EXERCISE OBJECTIVE — Nothing outside the range below should be printed. Output exactly the lines from the line with "0x10000 + b := by" to the line with "simp [State.endWinMove, hw, hm]", both included.

(Stored items)
Start of Block
/-- HST_REG_WRITE outside a transaction of a register that a transaction alone or firmware alone writes. -/
theorem exec_hstRegWrite_refused {s : State} {iss : Issuer} (h : s.serves iss) (ht : s.txnOf iss.mb.val = none) {a : W64} {r : Reg}
    (hr : regAt a.toNat = some r) {v m : W32} (hw : r.stem.info.txn = true ∨ r.stem.info.fwOnly = true) :
    exec (.hstRegWrite iss a v m) s = .next (s.complete iss Status.wrongState []) := by
  have hl := State.writeChecks_wrongState s v m hw
  show execHstRegWrite iss a v m s = _
  unfold execHstRegWrite
  rw [hr]
  dsimp only
  rw [State.shadowed_refuses h ht (lowest_eq_some (st := Status.wrongState) ?_ ?_)]
  · rfl
  · rcases hw with hw | hw <;> simp [hw]
  · intro p hp hfails
    simp only [List.cons_append, List.nil_append, List.mem_cons] at hp
    rcases hp with rfl | rfl | rfl | hp
    · simp at hfails
    · rfl
    · rfl
    · exact hl p hp

/-- HST_REG_WRITE outside a transaction of a word that R477 does not assign. -/
theorem exec_hstRegWrite_unassigned {s : State} {iss : Issuer} (h : s.serves iss) (ht : s.txnOf iss.mb.val = none) {a : W64}
    (hr : regAt a.toNat = none) (v m : W32) : exec (.hstRegWrite iss a v m) s = .next (s.complete iss Status.badArgument []) := by
  show execHstRegWrite iss a v m s = _
  unfold execHstRegWrite
  rw [hr]
  dsimp only
  rw [State.shadowed_refuses h ht (st := Status.badArgument) rfl]
  rfl

/-- HST_REG_WRITE in an open transaction of a register that not only firmware writes. -/
theorem exec_hstRegWrite_shadowed {s : State} {iss : Issuer} {x : Txn} (h : s.serves iss) (ht : s.txnOf iss.mb.val = some x)
    (hr : x.rolled = false) (hp : x.pending = none) {a : W64} {r : Reg} (ha : regAt a.toNat = some r) (hfw : r.stem.info.fwOnly = false)
    {v m : W32} (hroom : shadowSize (addShadow x.entries (.reg (a.toNat - regBase) v m)) ≤ 4096) :
    exec (.hstRegWrite iss a v m) s = .next ((s.modTxn iss.mb.val fun y =>
      { y with entries := addShadow x.entries (.reg (a.toNat - regBase) v m) }).complete iss Status.ok []) := by
  show execHstRegWrite iss a v m s = _
  unfold execHstRegWrite
  rw [ha]
  dsimp only
  rw [State.shadowed_entered h ht hr hp _ (by simp [hfw]) _ _ hroom]
  rfl

/-- Two counts of 16 bits in one word (R210). -/
theorem fld_pair {a b : Nat} (ha : a < 0x10000) (hb : b < 0x10000) : fld 31 16 a + fld 15 0 b = a * 0x10000 + b := by
  unfold fld
  norm_num
  omega

/-- LEDGER_SNAP answers the ledger's counts and the LBC. -/
theorem exec_ledgerSnap_counts {s : State} {iss : Issuer} (h : s.serves iss) (hh : ∀ p < 7, s.hold p < 0x10000) (hf : s.freeBlocks < 0x10000) :
    exec (.ledgerSnap iss) s = .next (s.complete iss Status.ok [s.hold 0 * 0x10000 + s.freeBlocks, s.hold 2 * 0x10000 + s.hold 1,
      s.hold 4 * 0x10000 + s.hold 3, s.hold 6 * 0x10000 + s.hold 5, s.beat.lbc % 2 ^ 32, s.beat.lbc / 2 ^ 32 % 2 ^ 32]) := by
  show done (s.command iss 0x8040 true [] _) = _
  rw [State.command_runs h (by simp)]
  dsimp only
  rw [fld_pair (hh 0 (by omega)) hf, fld_pair (hh 2 (by omega)) (hh 1 (by omega)), fld_pair (hh 4 (by omega)) (hh 3 (by omega)),
    fld_pair (hh 6 (by omega)) (hh 5 (by omega))]
  rfl

/-- The end of a move of the window puts its base in force and posts OK. -/
theorem State.endWinMove_posts {s : State} {w : WinMove} (hw : s.hst.winMove = some w) (hm : w.muted = false) :
    s.endWinMove = (s.withHst fun h => { h with winBase := w.base, winMove := none }).complete w.iss Status.ok [] := by
  simp [State.endWinMove, hw, hm]
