/-- R184 to R186, 12.1 to 12.6: the characters of every message the part sends: the frame and its CRC, whose register takes in each byte with its most significant bit first; the kind, tag and body of each message; the bytes of each field type with its absent value (an absent converted item is the free value of log 16; the widths of fields that no type covers are log 15); and every code table, sent and read. -/
def Obligations.MessagesAsTheyAreSent : Prop :=
  (∀ m : Message,
    let checked := [BitVec.ofNat 8 (messageBody m).length, messageKind m, messageTag m] ++ messageBody m
    let sum : BitVec 16 := checked.foldl (init := 0xFFFF) fun r byte =>
      [7, 6, 5, 4, 3, 2, 1, 0].foldl (init := r) fun r k => (r <<< 1) ^^^ (if r.msb != byte.getLsbD k then 0x1021 else 0)
    messageFrame m = [0xA5] ++ checked ++ [sum.extractLsb' 8 8, sum.extractLsb' 0 8]) ∧
  (∀ r : Response, messageKind (.response r) = r.kind ∧ messageTag (.response r) = r.tag ∧
    messageBody (.response r) = BitVec.ofNat 8 r.code.number :: r.data.flatMap fieldBytes) ∧
  (∀ o : UnloaderOrder,
    messageKind (.order (.unloader o)) = (match o.kind with
      | .offer => 0x60 | .finish => 0x61 | .stop => 0x62 | .hold => 0x63 | .withdraw => 0x64 | .ended => 0x65) ∧
    messageTag (.order (.unloader o)) = 0 ∧
    messageBody (.order (.unloader o)) =
      [.code o.state.code, .causes o.causes, .mark o.releasePending, .parcel o.parcel, .hold o.hold, .belt o.belt, .bin o.bin].flatMap fieldBytes ++
      match o.kind with
      | .offer => fieldBytes (.time (o.confirmTime.getD 0))
      | .withdraw | .ended => fieldBytes (.code ((o.endReason.map EndReason.code).getD 0))
      | .finish | .stop | .hold => []) ∧
  (∀ (b : Belt) (n : BinNo) (x : Option BinNo),
    messageKind (.order (.binSet b n)) = 0x68 ∧ messageTag (.order (.binSet b n)) = 0 ∧
    messageBody (.order (.binSet b n)) = fieldBytes (.belt (some b)) ++ fieldBytes (.bin (some n)) ∧
    messageKind (.order (.beltFree b x)) = 0x69 ∧ messageTag (.order (.beltFree b x)) = 0 ∧
    messageBody (.order (.beltFree b x)) = fieldBytes (.belt (some b)) ++ fieldBytes (.bin x)) ∧
  (∀ n : Notice, messageKind (.notice n) = 0x70 ∧ messageTag (.notice n) = 0 ∧
    messageBody (.notice n) = fieldBytes (.code n.kind.code) ++ fieldBytes (.seq (some n.number)) ++ n.subject.flatMap fieldBytes) ∧
  (let byte (n : Nat) : Byte := BitVec.ofNat 8 n
   let word (n : Nat) : List Byte := [byte (n / 256), byte n]
   (∀ n : Nat, fieldBytes (.parcel (some n)) = word n ∧ fieldBytes (.stage (some n)) = [byte n] ∧ fieldBytes (.again (some n)) = [byte n] ∧
     fieldBytes (.count n) = [byte n] ∧ fieldBytes (.factor n) = byte (n / 65536) :: word n ∧ fieldBytes (.time n) = word n ∧
     fieldBytes (.code n) = [byte n] ∧ fieldBytes (.unlisted 1 n) = [byte n] ∧ fieldBytes (.unlisted 2 n) = word n ∧
     fieldBytes (.unlisted 4 n) = word (n / 65536) ++ word n) ∧
   (fieldBytes (.parcel none) = [0, 0] ∧ fieldBytes (.stage none) = [0] ∧ fieldBytes (.again none) = [0xFF] ∧ fieldBytes (.hold none) = [0] ∧
     fieldBytes (.bin none) = [0] ∧ fieldBytes (.belt none) = [0] ∧ fieldBytes (.channel none) = [0xFF] ∧ fieldBytes (.seq none) = [0xFF, 0xFF] ∧
     fieldBytes (.mass none) = [0x80, 0, 0, 0] ∧ fieldBytes (.item none) = Config.absentItem) ∧
   (∀ (h : Hold) (b : BinNo) (c : Chan) (q : Seq) (ports : Byte), fieldBytes (.hold (some h)) = [byte (h.val + 1)] ∧
     fieldBytes (.bin (some b)) = [byte (b.val + 1)] ∧ fieldBytes (.channel (some c)) = [byte c.val] ∧ fieldBytes (.seq (some q)) = word q.toNat ∧
     fieldBytes (.portSet ports) = [ports]) ∧
   (fieldBytes (.belt (some .A)) = [1] ∧ fieldBytes (.belt (some .B)) = [2] ∧ fieldBytes (.belt (some .C)) = [3] ∧
     Port.all.map (fun p => fieldBytes (.port p)) = [[0], [1], [2], [3], [4], [5], [6]] ∧
     fieldBytes (.mark false) = [0] ∧ fieldBytes (.mark true) = [1]) ∧
   (∀ kg : Int,
     let w := BitVec.ofInt 32 kg
     fieldBytes (.mass (some kg)) = [w.extractLsb' 24 8, w.extractLsb' 16 8, w.extractLsb' 8 8, w.extractLsb' 0 8]) ∧
   (∀ units : Int,
     let w := BitVec.ofInt 24 units
     fieldBytes (.item (some units)) = [w.extractLsb' 16 8, w.extractLsb' 8 8, w.extractLsb' 0 8]) ∧
   (∀ x : Causes, ∃ v : Byte, fieldBytes (.causes x) = [v] ∧
     (List.range 8).map v.getLsbD = [x.quota, x.holdStop, x.weather, x.quayStop, x.changeover, x.lockout, false, false]) ∧
   (∀ x : Reasons, ∃ v : Byte, fieldBytes (.reasons x) = [v] ∧
     (List.range 8).map v.getLsbD = [x.gateDrift, x.haltOverdue, x.siloTimeout, x.siloFault, x.range, false, false, false]) ∧
   (∀ x : Vector Bool 9, ∃ v : BitVec 16, fieldBytes (.holds x) = [v.extractLsb' 8 8, v.extractLsb' 0 8] ∧
     (∀ h : Hold, v.getLsbD h.val = x[h]) ∧ ∀ k : Nat, 9 ≤ k → v.getLsbD k = false) ∧
   (∀ v : BitVec 24, fieldBytes (.events v) = [v.extractLsb' 16 8, v.extractLsb' 8 8, v.extractLsb' 0 8]) ∧
   (∀ n : AccName, fieldBytes (.name n) = [byte n.kind] ++ word n.parcel ++ [byte n.last]) ∧
   ∀ l : List (Bool × Bool),
     let sent := Nat.ofDigits 256 ((fieldBytes (.marks l)).reverse.map BitVec.toNat)
     (fieldBytes (.marks l)).length = (2 * l.length + 7) / 8 ∧
     (∀ i : Fin l.length, sent.testBit (2 * i.val) = l[i].1 ∧ sent.testBit (2 * i.val + 1) = l[i].2) ∧
     ∀ k : Nat, 2 * l.length ≤ k → sent.testBit k = false) ∧
  ([Code.done, .notPermitted, .badField, .state, .mode, .busy, .noRoom, .duplicate, .sequence, .queueFull, .keyOff, .quota, .holdStopped,
      .noPortion, .layer, .gate, .noOffer, .notSafe, .order, .stage, .unknownKind].map Code.number = List.range 21 ∧
    [GrantState.none, .requested, .setting, .offered, .active, .finishing, .suspended, .releasing].map GrantState.code = [1, 2, 3, 4, 5, 6, 7, 8] ∧
    [Mode.idle, .discharge, .sweep, .test].map Mode.code = [1, 2, 3, 4] ∧
    [Reason.gateDrift, .haltOverdue, .siloTimeout, .siloFault, .range].map Reason.code = [1, 2, 3, 4, 5] ∧
    [EndReason.released, .policy, .timeout, .gate].map EndReason.code = [1, 2, 3, 4] ∧
    [HaltOrder.finish, .stop].map HaltOrder.code = [1, 2] ∧
    [Condition.working, .weatherHold, .stopped].map Condition.code = [1, 2, 3] ∧
    [ConditionCause.stopChain, .weatherSwitch, .terminal, .start].map ConditionCause.code = [1, 2, 3, 4] ∧
    [CompletionEvent.application, .adjustment, .append, .advance, .margin, .start].map CompletionEvent.code = [1, 2, 3, 4, 5, 6] ∧
    [LinkReason.frameError, .overrun, .noticeLost].map LinkReason.code = [1, 2, 3] ∧
    [Feedback.pos .shut, .pos .a, .pos .b, .pos .c, .none, .conflict].map Feedback.code = [1, 2, 3, 4, 5, 6] ∧
    [Position.shut, .a, .b, .c].map Position.code = [1, 2, 3, 4] ∧
    [GateOutcome.reached, .failed, .aborted].map GateOutcome.code = [1, 2, 3] ∧
    [Layer.sole, .upper, .lower].map Layer.code = [1, 2, 3] ∧
    [ParcelState.declared, .opened, .closed].map ParcelState.code = [1, 2, 3] ∧
    [PortionState.waiting, .workable, .done].map PortionState.code = [1, 2, 3] ∧
    [PlanState.none, .loaded, .awaiting, .exhausted].map PlanState.code = [1, 2, 3, 4] ∧
    [BeltState.free, .inUse, .clearing].map BeltState.code = [1, 2, 3] ∧
    [BinState.absent, .available, .assigned, .full].map BinState.code = [1, 2, 3, 4] ∧
    [ChangeoverState.none, .halting, .clearing, .waitBin, .setting].map ChangeoverState.code = [1, 2, 3, 4, 5] ∧
    [BinSetKind.newBelt, .changeover].map BinSetKind.code = [1, 2] ∧
    [Policy.runOn, .haltKeep, .haltRelease].map Policy.code = [1, 2, 3] ∧
    [Purpose.route, .homing].map Purpose.code = [1, 2] ∧
    [Operation.idle, .pulsing, .settling, .seating].map Operation.code = [1, 2, 3, 4] ∧
    [Service.inService, .outOfService].map Service.code = [1, 2] ∧
    [ChainLevel.closed, .opened].map chainCode = [1, 2] ∧ [Switch.off, .on].map switchCode = [1, 2] ∧
    [StoreState.good, .restored].map StoreState.code = [1, 2] ∧
    [Scale.kg1, .kg10, .kg100].map Scale.code = [0, 1, 2] ∧ [Rounding.halfEven, .halfUp].map Rounding.code = [0, 1] ∧
    [Acc.portion 0, .parcel 0, .hold 0, .bin 0, .run 0, .test 0].map Acc.kindCode = [1, 2, 3, 4, 5, 6] ∧
    [EventKind.confirmTimeout, .haltOverdue, .gateFault, .gateDrift, .lockout, .lockoutReleased, .binMargin, .binFull, .noBin, .changeoverDone,
      .quotaReached, .stageComplete, .stageAdvanced, .planExhausted, .holdStopChanged, .portionOver, .portionDone, .parcelClosed, .range,
      .quayCondition, .linkError, .retainLost].map EventKind.code = (List.range 22).map (· + 1)) ∧
  ∀ n : Nat,
    (∀ m : Mode, modeOf n = some m ↔ n = m.code) ∧ (∀ l : Layer, layerOf n = some l ↔ n = l.code) ∧
    (∀ x : Policy, policyOf n = some x ↔ n = x.code) ∧ (∀ x : Scale, scaleOf n = some x ↔ n = x.code) ∧
    (∀ x : Rounding, roundingOf n = some x ↔ n = x.code) ∧ (∀ k : EventKind, eventOf n = some k ↔ n = k.code) ∧
    (∀ b : Belt, beltOf n = some b ↔ n = beltNumber b) ∧ (∀ p : Port, portOf n = some p ↔ n = p.ix.val) ∧
    (∀ c : Chan, chanOf n = some c ↔ n = c.val) ∧ (∀ b : BinNo, binOf n = some b ↔ n = b.val + 1) ∧
    ∀ (s : State) (h : Hold), holdOf s n = some h ↔ n = h.val + 1 ∧ n ≤ s.holdCount

/-- R172, R171, R37: a raise sets its flag, which for RANGE carries the subject fields of the raise, offers one notice to each port of its route in port order, and changes nothing else; each port whose queue holds 16 notices drops it, and that makes one LINK_ERROR raise for the other ports, whose own drops raise nothing further. That these raises follow the whole raise that caused them, in port order, is the model's choice (log 12). That the fields which the flag of RANGE carries are those of the latest raise is the model's choice (log 37). -/
def Obligations.RaiseSetsItsFlagAndOffersNotices : Prop :=
  (∀ (s : State) (k : EventKind) (p : Port),
    p ∈ s.routePorts k ↔ s.events.routes[k.ix].enabled = true ∧ s.events.routes[k.ix].ports[p.ix] = true) ∧
  (∀ (s : State) (k : EventKind),
    (s.routePorts k).Sublist [.u 0, .u 1, .u 2, .u 3, .silo, .terminal, .vessel] ∧
    ∀ subject : List Field, s.raise k subject =
      ((s.routePorts k).filter fun p => 16 ≤ (s.port p).notices.length).foldl
        (fun t p => t.raiseTo .linkError [.port p, .code 3] ((t.routePorts .linkError).filter (· ≠ p)))
        (s.raiseTo k subject (s.routePorts k))) ∧
  ∀ (s : State) (k : EventKind) (subject : List Field) (ports : List Port),
    let t := s.raiseTo k subject ports
    (t.flag k = true ∧ ∀ j : EventKind, j ≠ k → t.flag j = s.flag j) ∧
    (ports.Nodup → ∀ p : Port, t.port p =
      if p ∈ ports then
        if (s.port p).notices.length < 16 then
          { s.port p with
            notices := (s.port p).notices ++ [⟨k, (s.port p).noticeNumber + 1, subject⟩], noticeNumber := (s.port p).noticeNumber + 1 }
        else { s.port p with noticeLost := true, noticeNumber := (s.port p).noticeNumber + 1 }
      else s.port p) ∧
    t = { s with
      ports := t.ports
      events := { s.events with flags := t.events.flags, rangeSubject := if k = .range then some subject else s.events.rangeSubject }
      retention := { s.retention with retainLost := t.retention.retainLost } } ∧
    ((∀ p : Port, p ∈ s.routePorts k → (s.port p).notices.length < 16) → s.raise k subject = s.raiseTo k subject (s.routePorts k)) ∧
    ∀ p : Port, p ∈ s.routePorts k → 16 ≤ (s.port p).notices.length →
      (∀ q : Port, q ∈ s.routePorts k → q ≠ p → (s.port q).notices.length < 16) →
      s.raise k subject = (s.raiseTo k subject (s.routePorts k)).raiseTo .linkError [.port p, .code 3]
        ((s.routePorts .linkError).filter (· ≠ p))

/-! ### Parcels, portions and holds -/

/-- R2, R3: the checks of New Voyage in order, and what an accepted one changes; it leaves everything else. The marks of contexts whose portion it frees are the model's own (log 23). -/
def Obligations.NewVoyage : Prop :=
  ∀ (s : State) (tag : Byte) (holds : Nat), s.ready .terminal = true → holds < 256 →
    let c := Instr.newVoyage .terminal tag holds
    let u := s.taking .terminal tag c
    let busy := (∃ n : Chan, (s.grant n).state ≠ .none ∨ (s.chan n).queue ≠ []) ∨ s.engine.adjustments ≠ [] ∨
      ∃ b : Belt, (s.beltRec b).state = .clearing
    (holds = 0 ∨ 9 < holds → exec c s = .next (answered .terminal tag c (u, .refuse .badField []))) ∧
    (1 ≤ holds → holds ≤ 9 → s.lines.custodyKey = .off → exec c s = .next (answered .terminal tag c (u, .refuse .keyOff []))) ∧
    (1 ≤ holds → holds ≤ 9 → s.lines.custodyKey = .on → busy → exec c s = .next (answered .terminal tag c (u, .refuse .state []))) ∧
    (1 ≤ holds → holds ≤ 9 → s.lines.custodyKey = .on → ¬ busy →
      exec c s = .next (answered .terminal tag c
        ({ u with
          parcelTable := { u.parcelTable with
            holdCount := holds, parcels := Vector.replicate 16 none, portions := Vector.replicate 32 none, reports := [] }
          tally := { Tally.zero with run := u.tally.run }
          engine := { u.engine with stale := mapTable (fun x => x.portion.isSome) u.engine.contexts }
          plan := { u.plan with
            stages := [], state := .none, current := none, marks := Vector.replicate 9 false, stops := Vector.replicate 9 false,
            watched := Vector.replicate 9 0, reports := [] }
          bins := { u.bins with
            records := mapTable (fun x =>
              if x.state = .assigned ∨ x.state = .full then { x with state := .available, parcel := none, marginRaised := false } else x)
              u.bins.records
            reports := [] } }, .ok [])))

/-- R4: Parcel Declare. -/
def Obligations.ParcelDeclare : Prop :=
  ∀ (s : State) (tag : Byte) (number grade : Nat), s.ready .terminal = true → number < 65536 → grade < 65536 →
    let c := Instr.parcelDeclare .terminal tag number grade
    let u := s.taking .terminal tag c
    let valid := number ≠ 0 ∧ 1 ≤ grade ∧ grade ≤ 999
    let present := ∃ (k : ParcelSlot) (x : Parcel), s.parcelRec k = some x ∧ x.number = number
    (¬ valid → exec c s = .next (answered .terminal tag c (u, .refuse .badField []))) ∧
    (valid → present → exec c s = .next (answered .terminal tag c (u, .refuse .duplicate []))) ∧
    (valid → ¬ present → (∀ k : ParcelSlot, s.parcelRec k ≠ none) →
      exec c s = .next (answered .terminal tag c (u, .refuse .noRoom []))) ∧
    ∀ k : ParcelSlot, valid → ¬ present → s.parcelRec k = none → (∀ j : ParcelSlot, j < k → s.parcelRec j ≠ none) →
      exec c s = .next (answered .terminal tag c
        ((u.setParcel k (some ⟨number, grade, .declared, [], [], 0, none⟩)).putTally (.parcel k) 0, .ok [.unlisted 1 k.val]))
End of Block
EXPECTED OUTPUT —
theorem fld_pair {a b : Nat} (ha : a < 0x10000) (hb : b < 0x10000) : fld 31 16 a + fld 15 0 b = a * 0x10000 + b := by
  unfold fld
  norm_num
  omega

/-- LEDGER_SNAP answers the ledger's counts and the LBC. -/
theorem exec_ledgerSnap_counts {s : State} {iss : Issuer} (h : s.serves iss) (hh : ∀ p < 7, s.hold p < 0x10000) (hf : s.freeBlocks < 0x10000) :
    exec (.ledgerSnap iss) s = .next (s.complete iss Status.ok [s.hold 0 * 0x10000 + s.freeBlocks, s.hold 2 * 0x10000 + s.hold 1,
      s.hold 4 * 0x10000 + s.hold 3, s.hold 6 * 0x10000 + s.hold 5, s.beat.lbc % 2 ^ 32, s.beat.lbc / 2 ^ 32 % 2 ^ 32]) := by
  show done (s.command iss 0x8040 true [] _) = _
  rw [State.command_runs h (by simp)]
  dsimp only
  rw [fld_pair (hh 0 (by omega)) hf, fld_pair (hh 2 (by omega)) (hh 1 (by omega)), fld_pair (hh 4 (by omega)) (hh 3 (by omega)),
    fld_pair (hh 6 (by omega)) (hh 5 (by omega))]
  rfl

/-- The end of a move of the window puts its base in force and posts OK. -/
theorem State.endWinMove_posts {s : State} {w : WinMove} (hw : s.hst.winMove = some w) (hm : w.muted = false) :
    s.endWinMove = (s.withHst fun h => { h with winBase := w.base, winMove := none }).complete w.iss Status.ok [] := by
  simp [State.endWinMove, hw, hm]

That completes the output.